* **DIRECTIONS FOR THIS TASK**
Give every line of the listing word for word, beginning at the first and including the line with "c).toNat ≤ 0x10FE := by" as the last.

* **SOURCE RECORDS**
====================

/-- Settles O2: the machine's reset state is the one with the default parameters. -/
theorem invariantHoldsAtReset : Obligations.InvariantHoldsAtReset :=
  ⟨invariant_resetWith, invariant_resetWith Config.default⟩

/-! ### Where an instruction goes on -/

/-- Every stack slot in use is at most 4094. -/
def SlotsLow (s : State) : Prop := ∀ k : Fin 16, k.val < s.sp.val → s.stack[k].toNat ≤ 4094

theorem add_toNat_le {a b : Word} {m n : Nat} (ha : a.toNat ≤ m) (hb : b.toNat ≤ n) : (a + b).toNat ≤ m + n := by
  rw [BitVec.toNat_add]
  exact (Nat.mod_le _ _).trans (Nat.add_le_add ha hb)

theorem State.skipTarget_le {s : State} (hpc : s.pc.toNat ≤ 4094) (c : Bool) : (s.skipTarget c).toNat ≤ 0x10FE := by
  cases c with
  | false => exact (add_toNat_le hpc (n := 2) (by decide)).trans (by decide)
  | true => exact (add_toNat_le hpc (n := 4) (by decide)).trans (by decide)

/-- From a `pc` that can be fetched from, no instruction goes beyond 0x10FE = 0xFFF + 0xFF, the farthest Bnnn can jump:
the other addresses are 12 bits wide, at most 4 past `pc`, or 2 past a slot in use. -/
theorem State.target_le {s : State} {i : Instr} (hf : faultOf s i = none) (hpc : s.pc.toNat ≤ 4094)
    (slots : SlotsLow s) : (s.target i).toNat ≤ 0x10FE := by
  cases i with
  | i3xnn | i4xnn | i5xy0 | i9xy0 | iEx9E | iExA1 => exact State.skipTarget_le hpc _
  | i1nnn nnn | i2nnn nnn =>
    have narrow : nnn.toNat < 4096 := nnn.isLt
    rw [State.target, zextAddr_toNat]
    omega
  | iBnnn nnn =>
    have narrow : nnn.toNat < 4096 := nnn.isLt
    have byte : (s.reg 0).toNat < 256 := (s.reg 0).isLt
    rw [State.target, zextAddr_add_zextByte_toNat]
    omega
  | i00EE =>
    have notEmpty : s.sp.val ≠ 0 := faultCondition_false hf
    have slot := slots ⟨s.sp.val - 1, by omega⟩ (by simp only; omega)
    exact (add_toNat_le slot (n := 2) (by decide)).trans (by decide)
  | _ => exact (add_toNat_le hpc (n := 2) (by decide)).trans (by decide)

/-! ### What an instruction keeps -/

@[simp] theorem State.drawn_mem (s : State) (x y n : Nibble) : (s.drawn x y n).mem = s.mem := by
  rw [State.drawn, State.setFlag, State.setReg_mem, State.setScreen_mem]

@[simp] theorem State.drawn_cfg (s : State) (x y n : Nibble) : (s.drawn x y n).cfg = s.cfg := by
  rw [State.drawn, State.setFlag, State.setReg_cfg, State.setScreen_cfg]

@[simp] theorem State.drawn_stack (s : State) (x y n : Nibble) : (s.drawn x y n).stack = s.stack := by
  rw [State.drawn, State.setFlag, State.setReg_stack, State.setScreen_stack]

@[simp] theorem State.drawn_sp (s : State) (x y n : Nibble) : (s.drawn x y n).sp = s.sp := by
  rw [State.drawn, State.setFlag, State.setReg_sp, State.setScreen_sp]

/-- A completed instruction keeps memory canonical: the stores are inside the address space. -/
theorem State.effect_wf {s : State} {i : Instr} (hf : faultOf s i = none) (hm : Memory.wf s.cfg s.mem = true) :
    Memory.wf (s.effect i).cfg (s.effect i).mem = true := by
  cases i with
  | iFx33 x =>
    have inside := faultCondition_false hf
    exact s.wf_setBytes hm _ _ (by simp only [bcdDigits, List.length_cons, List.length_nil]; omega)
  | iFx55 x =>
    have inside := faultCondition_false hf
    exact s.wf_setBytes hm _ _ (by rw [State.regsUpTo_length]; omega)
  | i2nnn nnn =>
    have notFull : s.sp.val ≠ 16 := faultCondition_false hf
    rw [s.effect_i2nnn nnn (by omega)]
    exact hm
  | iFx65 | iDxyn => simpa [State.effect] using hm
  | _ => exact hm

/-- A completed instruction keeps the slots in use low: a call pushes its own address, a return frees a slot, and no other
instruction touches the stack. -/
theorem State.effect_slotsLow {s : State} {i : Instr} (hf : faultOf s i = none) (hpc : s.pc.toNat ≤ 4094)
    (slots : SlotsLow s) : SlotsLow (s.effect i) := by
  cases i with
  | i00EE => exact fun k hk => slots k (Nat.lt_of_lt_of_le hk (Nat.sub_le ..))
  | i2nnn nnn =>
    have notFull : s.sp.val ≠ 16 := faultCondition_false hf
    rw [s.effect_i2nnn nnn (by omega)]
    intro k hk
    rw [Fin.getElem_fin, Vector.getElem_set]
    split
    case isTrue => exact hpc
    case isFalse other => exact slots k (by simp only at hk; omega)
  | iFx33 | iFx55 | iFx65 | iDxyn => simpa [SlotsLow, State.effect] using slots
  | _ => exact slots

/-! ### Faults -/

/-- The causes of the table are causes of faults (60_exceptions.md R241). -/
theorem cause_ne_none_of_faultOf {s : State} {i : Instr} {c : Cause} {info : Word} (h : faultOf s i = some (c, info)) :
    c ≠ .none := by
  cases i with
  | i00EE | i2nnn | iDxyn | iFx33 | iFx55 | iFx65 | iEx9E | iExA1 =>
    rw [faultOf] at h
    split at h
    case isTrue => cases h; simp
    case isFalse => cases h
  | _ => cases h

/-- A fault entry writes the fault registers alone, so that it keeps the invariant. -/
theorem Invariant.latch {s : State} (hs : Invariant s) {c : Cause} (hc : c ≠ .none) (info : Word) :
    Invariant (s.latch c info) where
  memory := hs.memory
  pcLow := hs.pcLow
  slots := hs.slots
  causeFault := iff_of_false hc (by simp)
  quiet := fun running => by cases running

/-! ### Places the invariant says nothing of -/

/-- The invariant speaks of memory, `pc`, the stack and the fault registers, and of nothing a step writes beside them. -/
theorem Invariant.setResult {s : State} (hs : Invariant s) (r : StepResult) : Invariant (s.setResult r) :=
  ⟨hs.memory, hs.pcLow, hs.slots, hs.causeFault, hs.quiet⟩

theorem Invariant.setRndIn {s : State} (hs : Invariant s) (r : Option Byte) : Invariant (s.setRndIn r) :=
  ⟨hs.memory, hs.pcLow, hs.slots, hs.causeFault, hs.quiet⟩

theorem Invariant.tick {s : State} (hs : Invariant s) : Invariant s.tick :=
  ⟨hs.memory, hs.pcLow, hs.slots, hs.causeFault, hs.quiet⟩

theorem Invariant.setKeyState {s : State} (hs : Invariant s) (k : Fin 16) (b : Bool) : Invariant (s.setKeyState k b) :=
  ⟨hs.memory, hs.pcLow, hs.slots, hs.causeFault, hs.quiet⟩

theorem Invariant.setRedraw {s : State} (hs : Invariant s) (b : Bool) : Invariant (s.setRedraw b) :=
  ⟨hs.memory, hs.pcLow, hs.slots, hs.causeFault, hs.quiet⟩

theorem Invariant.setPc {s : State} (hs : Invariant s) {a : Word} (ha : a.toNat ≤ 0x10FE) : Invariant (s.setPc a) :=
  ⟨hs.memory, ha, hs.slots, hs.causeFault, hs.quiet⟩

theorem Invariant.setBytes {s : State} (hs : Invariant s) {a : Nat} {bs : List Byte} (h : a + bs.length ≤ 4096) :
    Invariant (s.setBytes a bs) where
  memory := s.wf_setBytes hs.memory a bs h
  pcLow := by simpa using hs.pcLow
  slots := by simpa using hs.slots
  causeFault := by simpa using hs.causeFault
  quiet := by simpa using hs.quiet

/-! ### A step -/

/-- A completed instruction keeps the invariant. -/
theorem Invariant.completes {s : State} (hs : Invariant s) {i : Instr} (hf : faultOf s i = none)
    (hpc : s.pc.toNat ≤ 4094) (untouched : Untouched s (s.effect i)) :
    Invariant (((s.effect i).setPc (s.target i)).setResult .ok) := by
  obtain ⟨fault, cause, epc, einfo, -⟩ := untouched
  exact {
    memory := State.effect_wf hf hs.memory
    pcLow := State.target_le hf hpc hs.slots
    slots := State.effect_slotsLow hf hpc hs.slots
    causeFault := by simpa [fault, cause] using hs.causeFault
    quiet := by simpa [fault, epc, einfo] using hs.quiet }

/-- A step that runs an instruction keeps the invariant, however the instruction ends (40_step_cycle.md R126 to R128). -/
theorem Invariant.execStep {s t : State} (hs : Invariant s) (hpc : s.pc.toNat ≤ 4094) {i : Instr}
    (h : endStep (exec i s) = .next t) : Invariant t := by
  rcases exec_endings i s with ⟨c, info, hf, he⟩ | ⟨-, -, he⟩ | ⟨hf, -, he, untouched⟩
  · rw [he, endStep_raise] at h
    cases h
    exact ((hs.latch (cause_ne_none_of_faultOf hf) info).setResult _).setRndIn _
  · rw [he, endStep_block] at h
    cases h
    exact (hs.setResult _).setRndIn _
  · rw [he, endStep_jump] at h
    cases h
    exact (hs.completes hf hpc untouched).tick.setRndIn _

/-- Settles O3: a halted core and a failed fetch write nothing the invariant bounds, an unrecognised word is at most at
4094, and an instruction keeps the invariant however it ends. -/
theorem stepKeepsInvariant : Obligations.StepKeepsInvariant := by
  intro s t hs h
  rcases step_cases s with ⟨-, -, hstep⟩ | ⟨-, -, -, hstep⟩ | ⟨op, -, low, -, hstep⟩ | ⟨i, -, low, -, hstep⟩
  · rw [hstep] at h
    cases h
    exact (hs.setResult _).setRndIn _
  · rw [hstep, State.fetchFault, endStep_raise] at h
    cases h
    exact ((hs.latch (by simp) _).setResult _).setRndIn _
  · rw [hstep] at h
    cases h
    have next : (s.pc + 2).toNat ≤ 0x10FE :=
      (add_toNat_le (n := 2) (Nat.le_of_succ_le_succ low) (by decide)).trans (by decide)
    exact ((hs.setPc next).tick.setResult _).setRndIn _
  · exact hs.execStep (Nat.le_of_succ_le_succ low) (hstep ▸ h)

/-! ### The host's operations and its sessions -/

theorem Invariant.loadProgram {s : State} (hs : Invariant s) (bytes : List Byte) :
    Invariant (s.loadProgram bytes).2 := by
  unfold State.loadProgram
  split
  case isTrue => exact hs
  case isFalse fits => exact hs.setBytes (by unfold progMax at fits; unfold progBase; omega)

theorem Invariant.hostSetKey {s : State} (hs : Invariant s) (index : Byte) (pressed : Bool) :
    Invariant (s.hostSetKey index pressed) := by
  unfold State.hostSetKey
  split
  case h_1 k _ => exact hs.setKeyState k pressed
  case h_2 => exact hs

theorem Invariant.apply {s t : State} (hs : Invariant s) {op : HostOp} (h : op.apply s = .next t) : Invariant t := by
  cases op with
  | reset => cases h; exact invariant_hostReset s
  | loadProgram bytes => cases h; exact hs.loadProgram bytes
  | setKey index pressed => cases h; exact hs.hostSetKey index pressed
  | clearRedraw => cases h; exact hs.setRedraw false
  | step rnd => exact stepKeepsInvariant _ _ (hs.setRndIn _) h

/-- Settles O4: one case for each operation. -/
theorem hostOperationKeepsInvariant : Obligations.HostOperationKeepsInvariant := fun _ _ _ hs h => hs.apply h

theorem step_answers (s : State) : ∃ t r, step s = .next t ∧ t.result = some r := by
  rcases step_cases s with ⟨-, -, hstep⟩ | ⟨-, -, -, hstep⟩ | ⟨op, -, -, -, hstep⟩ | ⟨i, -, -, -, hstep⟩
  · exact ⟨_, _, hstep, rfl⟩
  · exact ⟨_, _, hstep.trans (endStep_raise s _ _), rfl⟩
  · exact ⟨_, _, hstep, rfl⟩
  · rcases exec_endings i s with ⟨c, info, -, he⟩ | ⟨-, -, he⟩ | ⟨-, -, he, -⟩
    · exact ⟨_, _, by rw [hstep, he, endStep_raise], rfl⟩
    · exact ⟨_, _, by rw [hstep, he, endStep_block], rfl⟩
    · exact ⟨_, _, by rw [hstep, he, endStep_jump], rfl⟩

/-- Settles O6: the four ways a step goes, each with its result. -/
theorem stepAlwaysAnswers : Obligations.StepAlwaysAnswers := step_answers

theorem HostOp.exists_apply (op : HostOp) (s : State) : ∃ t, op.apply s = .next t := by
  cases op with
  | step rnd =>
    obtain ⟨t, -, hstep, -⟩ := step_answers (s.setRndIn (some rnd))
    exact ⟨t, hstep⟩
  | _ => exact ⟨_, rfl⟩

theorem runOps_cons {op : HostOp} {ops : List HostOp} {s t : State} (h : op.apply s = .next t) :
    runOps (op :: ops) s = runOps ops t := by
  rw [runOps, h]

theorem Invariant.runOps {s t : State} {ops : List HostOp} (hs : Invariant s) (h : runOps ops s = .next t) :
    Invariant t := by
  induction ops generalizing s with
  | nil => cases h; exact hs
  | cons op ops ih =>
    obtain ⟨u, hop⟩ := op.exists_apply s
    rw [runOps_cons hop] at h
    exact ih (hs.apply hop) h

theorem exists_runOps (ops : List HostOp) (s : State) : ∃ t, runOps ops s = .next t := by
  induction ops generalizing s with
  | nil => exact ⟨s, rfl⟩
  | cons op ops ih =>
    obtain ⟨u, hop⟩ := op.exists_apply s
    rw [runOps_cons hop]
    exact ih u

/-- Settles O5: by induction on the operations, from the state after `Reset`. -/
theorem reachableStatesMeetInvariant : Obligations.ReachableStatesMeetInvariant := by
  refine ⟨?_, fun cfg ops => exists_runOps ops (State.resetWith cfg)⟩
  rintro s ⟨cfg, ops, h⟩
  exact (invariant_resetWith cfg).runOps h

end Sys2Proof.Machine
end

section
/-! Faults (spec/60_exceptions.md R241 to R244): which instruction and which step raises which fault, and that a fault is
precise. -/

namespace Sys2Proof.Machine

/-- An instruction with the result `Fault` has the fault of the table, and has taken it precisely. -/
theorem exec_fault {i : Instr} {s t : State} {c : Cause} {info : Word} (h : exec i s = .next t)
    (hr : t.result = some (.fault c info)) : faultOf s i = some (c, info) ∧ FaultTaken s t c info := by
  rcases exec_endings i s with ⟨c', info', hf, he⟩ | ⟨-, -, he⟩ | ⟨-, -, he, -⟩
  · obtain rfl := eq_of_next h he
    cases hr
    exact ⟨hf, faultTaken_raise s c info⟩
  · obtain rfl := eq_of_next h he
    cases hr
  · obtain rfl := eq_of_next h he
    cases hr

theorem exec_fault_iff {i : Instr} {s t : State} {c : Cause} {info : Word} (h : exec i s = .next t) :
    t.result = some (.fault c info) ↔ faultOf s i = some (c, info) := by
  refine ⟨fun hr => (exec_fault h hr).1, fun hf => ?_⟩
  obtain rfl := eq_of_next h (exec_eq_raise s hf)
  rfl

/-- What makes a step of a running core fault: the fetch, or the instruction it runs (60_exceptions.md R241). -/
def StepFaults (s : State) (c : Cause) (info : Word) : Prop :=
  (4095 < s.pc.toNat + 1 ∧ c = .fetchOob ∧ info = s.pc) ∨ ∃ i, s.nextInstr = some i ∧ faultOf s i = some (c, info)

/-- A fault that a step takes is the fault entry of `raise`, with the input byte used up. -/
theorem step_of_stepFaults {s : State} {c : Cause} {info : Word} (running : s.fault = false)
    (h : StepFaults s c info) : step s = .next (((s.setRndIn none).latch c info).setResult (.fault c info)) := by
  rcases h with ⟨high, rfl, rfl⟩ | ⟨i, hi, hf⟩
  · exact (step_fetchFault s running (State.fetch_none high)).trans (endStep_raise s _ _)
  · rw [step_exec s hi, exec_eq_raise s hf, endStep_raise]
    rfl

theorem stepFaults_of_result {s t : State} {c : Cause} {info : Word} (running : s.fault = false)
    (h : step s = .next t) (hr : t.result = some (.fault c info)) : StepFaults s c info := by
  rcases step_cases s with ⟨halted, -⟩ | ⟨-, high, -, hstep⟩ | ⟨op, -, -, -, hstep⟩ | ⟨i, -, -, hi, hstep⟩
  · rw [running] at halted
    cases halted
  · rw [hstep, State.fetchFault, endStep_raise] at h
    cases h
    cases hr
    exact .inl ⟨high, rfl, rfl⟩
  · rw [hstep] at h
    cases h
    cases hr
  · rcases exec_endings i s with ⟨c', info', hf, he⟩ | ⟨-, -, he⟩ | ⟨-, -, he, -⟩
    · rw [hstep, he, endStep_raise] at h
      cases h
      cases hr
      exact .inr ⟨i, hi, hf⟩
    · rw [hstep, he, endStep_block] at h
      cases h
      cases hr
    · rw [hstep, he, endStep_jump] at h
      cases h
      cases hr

====================

* **ANSWER FOR THIS EXERCISE**
/-- Settles O2: the machine's reset state is the one with the default parameters. -/
theorem invariantHoldsAtReset : Obligations.InvariantHoldsAtReset :=
  ⟨invariant_resetWith, invariant_resetWith Config.default⟩

/-! ### Where an instruction goes on -/

/-- Every stack slot in use is at most 4094. -/
def SlotsLow (s : State) : Prop := ∀ k : Fin 16, k.val < s.sp.val → s.stack[k].toNat ≤ 4094

theorem add_toNat_le {a b : Word} {m n : Nat} (ha : a.toNat ≤ m) (hb : b.toNat ≤ n) : (a + b).toNat ≤ m + n := by
  rw [BitVec.toNat_add]
  exact (Nat.mod_le _ _).trans (Nat.add_le_add ha hb)

theorem State.skipTarget_le {s : State} (hpc : s.pc.toNat ≤ 4094) (c : Bool) : (s.skipTarget c).toNat ≤ 0x10FE := by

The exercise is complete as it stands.